(Task data begins)

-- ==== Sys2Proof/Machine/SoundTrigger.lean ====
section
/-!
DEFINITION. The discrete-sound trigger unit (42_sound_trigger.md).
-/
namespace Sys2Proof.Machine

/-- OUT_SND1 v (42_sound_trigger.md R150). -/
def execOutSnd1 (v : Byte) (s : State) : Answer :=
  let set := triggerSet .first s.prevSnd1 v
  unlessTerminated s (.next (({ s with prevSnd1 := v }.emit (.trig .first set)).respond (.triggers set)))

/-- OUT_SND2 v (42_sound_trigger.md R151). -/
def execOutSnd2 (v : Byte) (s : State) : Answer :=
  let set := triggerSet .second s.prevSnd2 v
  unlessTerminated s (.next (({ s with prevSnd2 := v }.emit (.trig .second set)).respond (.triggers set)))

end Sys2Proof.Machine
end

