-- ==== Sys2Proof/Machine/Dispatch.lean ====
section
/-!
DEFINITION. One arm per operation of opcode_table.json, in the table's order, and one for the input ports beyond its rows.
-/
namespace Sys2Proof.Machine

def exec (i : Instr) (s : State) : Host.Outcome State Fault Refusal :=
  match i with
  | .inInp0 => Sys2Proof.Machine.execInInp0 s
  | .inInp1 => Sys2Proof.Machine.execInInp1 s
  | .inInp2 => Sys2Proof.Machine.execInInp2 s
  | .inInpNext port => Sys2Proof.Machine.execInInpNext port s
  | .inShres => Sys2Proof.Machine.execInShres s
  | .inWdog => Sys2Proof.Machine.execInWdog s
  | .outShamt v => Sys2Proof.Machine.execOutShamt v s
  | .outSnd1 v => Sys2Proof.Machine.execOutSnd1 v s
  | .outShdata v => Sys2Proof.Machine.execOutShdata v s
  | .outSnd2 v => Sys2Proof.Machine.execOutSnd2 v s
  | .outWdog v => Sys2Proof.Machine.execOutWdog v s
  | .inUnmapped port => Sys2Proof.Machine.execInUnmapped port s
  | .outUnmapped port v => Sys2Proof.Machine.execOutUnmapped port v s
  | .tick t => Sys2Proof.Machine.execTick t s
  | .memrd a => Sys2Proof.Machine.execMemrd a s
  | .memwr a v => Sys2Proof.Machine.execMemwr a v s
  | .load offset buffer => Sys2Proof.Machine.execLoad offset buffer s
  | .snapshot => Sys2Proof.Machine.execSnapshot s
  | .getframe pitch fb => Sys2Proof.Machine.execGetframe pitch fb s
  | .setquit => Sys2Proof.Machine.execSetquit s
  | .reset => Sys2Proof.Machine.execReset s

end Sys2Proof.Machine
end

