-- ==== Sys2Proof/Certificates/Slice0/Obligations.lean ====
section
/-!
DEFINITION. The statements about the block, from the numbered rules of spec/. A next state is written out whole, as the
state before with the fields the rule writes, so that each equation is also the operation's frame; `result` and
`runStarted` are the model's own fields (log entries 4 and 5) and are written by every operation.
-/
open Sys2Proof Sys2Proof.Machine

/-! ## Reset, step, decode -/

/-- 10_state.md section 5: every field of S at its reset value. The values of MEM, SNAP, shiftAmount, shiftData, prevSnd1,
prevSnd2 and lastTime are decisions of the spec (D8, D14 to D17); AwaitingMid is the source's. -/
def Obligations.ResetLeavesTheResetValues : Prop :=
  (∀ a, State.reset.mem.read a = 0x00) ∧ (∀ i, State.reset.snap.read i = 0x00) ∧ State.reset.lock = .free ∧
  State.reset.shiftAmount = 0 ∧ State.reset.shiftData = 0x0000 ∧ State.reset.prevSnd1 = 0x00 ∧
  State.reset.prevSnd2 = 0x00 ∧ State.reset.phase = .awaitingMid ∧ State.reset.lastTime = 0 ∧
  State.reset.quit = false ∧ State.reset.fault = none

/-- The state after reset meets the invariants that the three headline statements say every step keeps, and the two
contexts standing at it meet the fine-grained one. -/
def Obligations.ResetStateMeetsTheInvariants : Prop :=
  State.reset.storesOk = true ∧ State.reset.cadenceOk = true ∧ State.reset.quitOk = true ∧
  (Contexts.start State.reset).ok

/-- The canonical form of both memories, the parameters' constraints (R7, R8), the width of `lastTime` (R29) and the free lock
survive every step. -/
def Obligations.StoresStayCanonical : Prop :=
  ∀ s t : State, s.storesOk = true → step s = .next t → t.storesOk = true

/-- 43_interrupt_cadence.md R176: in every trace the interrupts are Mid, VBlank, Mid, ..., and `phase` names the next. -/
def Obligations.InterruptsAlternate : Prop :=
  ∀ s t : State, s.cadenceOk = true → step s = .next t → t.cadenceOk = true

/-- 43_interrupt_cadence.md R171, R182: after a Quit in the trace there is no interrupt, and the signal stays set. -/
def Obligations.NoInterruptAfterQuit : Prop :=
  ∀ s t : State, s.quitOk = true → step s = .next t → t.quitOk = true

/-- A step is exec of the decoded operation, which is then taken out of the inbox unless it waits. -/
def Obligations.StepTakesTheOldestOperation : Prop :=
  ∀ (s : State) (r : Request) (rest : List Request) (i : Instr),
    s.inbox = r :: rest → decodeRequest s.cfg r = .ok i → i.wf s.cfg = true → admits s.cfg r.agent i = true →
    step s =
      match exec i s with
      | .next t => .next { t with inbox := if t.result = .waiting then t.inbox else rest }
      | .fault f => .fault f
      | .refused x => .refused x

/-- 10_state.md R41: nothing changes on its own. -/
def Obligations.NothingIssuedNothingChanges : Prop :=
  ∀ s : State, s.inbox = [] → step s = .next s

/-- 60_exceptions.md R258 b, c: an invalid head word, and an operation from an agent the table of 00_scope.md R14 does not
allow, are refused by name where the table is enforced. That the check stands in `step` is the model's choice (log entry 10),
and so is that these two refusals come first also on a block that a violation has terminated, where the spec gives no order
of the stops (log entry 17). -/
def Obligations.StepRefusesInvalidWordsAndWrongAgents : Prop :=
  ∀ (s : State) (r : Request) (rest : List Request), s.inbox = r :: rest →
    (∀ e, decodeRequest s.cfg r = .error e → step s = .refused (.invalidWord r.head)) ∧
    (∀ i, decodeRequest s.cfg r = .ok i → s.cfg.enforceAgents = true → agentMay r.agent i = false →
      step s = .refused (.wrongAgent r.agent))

(Task data ends)
(Task data begins)

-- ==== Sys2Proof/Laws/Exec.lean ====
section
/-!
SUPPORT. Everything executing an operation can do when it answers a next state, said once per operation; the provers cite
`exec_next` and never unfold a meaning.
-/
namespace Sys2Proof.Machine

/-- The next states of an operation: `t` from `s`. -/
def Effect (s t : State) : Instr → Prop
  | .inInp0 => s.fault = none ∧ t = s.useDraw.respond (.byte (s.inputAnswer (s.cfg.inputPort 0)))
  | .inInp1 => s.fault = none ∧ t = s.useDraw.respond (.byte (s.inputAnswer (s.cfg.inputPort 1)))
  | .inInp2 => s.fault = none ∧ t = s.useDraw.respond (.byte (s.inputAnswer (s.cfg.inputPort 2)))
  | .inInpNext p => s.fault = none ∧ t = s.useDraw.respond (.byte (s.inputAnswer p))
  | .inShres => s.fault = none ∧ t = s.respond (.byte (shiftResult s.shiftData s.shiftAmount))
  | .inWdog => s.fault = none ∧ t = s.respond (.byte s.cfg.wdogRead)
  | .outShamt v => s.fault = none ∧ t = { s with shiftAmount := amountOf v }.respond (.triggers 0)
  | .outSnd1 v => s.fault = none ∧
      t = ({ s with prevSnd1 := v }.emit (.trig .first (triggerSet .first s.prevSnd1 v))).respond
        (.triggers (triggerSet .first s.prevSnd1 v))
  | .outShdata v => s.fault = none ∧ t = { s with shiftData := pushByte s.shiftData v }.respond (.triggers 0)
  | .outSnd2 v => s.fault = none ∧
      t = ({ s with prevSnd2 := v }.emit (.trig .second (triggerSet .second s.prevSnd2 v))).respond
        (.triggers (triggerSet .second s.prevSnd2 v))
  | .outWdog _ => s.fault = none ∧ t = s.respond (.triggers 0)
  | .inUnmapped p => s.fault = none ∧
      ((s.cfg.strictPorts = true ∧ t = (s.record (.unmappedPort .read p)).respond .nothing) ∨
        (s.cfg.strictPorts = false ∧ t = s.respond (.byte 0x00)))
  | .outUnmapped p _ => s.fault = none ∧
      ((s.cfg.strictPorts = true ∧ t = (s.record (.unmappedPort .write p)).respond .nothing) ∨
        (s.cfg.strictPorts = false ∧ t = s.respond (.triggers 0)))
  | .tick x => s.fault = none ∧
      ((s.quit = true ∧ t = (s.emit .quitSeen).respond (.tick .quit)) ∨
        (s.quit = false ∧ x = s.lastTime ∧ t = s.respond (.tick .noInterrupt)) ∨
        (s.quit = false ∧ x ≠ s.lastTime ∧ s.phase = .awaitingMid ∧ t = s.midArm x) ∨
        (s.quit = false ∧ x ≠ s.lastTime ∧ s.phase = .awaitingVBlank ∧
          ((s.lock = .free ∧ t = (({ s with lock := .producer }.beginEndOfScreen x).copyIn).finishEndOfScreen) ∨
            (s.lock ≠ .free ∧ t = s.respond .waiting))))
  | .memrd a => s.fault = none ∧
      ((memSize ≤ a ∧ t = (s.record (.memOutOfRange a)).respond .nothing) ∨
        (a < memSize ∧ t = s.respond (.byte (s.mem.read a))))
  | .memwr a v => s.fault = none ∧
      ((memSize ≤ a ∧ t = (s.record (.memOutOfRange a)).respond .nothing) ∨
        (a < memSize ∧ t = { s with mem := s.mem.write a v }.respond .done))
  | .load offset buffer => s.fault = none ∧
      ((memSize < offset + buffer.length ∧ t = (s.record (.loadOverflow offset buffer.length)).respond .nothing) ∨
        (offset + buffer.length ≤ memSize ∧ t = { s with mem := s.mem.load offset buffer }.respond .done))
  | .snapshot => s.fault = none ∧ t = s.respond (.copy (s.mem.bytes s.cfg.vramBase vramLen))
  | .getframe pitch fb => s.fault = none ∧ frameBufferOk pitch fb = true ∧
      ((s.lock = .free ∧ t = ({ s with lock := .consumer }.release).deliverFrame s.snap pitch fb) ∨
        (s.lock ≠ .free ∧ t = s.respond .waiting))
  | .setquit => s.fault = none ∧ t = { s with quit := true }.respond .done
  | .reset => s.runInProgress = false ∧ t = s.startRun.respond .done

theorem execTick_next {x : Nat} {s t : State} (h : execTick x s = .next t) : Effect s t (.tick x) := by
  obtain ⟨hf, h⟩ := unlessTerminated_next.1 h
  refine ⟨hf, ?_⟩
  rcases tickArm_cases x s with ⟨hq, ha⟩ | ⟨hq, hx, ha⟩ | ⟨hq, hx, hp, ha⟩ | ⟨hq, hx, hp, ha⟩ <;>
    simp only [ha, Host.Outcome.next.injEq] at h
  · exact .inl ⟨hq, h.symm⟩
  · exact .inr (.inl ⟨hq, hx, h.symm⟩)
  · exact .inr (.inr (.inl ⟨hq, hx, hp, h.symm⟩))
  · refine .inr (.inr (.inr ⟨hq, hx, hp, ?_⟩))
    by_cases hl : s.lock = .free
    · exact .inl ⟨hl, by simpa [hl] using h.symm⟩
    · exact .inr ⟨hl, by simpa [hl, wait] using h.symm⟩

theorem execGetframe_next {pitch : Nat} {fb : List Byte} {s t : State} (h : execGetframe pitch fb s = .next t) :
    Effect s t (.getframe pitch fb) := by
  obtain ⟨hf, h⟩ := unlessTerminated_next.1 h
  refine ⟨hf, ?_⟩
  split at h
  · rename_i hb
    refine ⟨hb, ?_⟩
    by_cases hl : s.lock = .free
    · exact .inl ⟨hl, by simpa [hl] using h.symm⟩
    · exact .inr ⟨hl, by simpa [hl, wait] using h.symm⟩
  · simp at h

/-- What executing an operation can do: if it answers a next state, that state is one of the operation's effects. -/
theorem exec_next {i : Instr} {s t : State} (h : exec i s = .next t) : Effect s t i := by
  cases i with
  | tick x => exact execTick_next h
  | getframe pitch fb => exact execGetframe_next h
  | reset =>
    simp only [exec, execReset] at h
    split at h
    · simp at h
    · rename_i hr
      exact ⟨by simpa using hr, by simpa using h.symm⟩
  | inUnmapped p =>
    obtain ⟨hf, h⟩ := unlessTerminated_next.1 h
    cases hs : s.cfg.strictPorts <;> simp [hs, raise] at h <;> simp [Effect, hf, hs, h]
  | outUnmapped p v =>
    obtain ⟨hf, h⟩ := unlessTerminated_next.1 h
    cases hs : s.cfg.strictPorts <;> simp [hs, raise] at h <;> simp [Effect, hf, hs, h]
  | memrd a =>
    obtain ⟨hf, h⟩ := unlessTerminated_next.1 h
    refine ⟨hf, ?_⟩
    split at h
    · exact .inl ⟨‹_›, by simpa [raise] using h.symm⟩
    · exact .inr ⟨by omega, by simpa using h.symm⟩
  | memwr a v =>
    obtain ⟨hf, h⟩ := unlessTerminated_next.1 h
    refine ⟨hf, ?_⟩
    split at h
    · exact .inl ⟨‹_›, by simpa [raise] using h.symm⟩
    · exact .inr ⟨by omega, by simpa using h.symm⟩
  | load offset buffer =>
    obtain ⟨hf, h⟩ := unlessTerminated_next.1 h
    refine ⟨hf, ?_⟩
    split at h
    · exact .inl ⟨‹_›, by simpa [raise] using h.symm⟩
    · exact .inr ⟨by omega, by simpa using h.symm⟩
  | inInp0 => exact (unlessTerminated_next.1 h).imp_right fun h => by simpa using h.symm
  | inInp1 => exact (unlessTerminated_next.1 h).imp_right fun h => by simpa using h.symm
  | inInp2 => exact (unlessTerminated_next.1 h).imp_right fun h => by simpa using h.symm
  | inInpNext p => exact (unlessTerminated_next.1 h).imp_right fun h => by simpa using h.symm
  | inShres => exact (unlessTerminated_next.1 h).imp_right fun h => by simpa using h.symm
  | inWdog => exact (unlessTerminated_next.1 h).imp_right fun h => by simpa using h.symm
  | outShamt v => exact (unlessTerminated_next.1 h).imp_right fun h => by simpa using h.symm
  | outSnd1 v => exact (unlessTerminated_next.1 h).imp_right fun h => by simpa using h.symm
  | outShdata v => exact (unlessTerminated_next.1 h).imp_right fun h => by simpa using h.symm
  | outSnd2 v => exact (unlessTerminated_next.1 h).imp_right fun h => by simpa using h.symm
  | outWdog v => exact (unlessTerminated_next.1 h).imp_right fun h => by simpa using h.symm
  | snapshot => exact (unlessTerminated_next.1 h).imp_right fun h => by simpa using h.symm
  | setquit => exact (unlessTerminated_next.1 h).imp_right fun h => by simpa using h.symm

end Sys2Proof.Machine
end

(Task data ends)

Problem to work on: Where a line of the records has the string "also", return that line.

Task output:
state before with the fields the rule writes, so that each equation is also the operation's frame; `result` and
and so is that these two refusals come first also on a block that a violation has terminated, where the spec gives no order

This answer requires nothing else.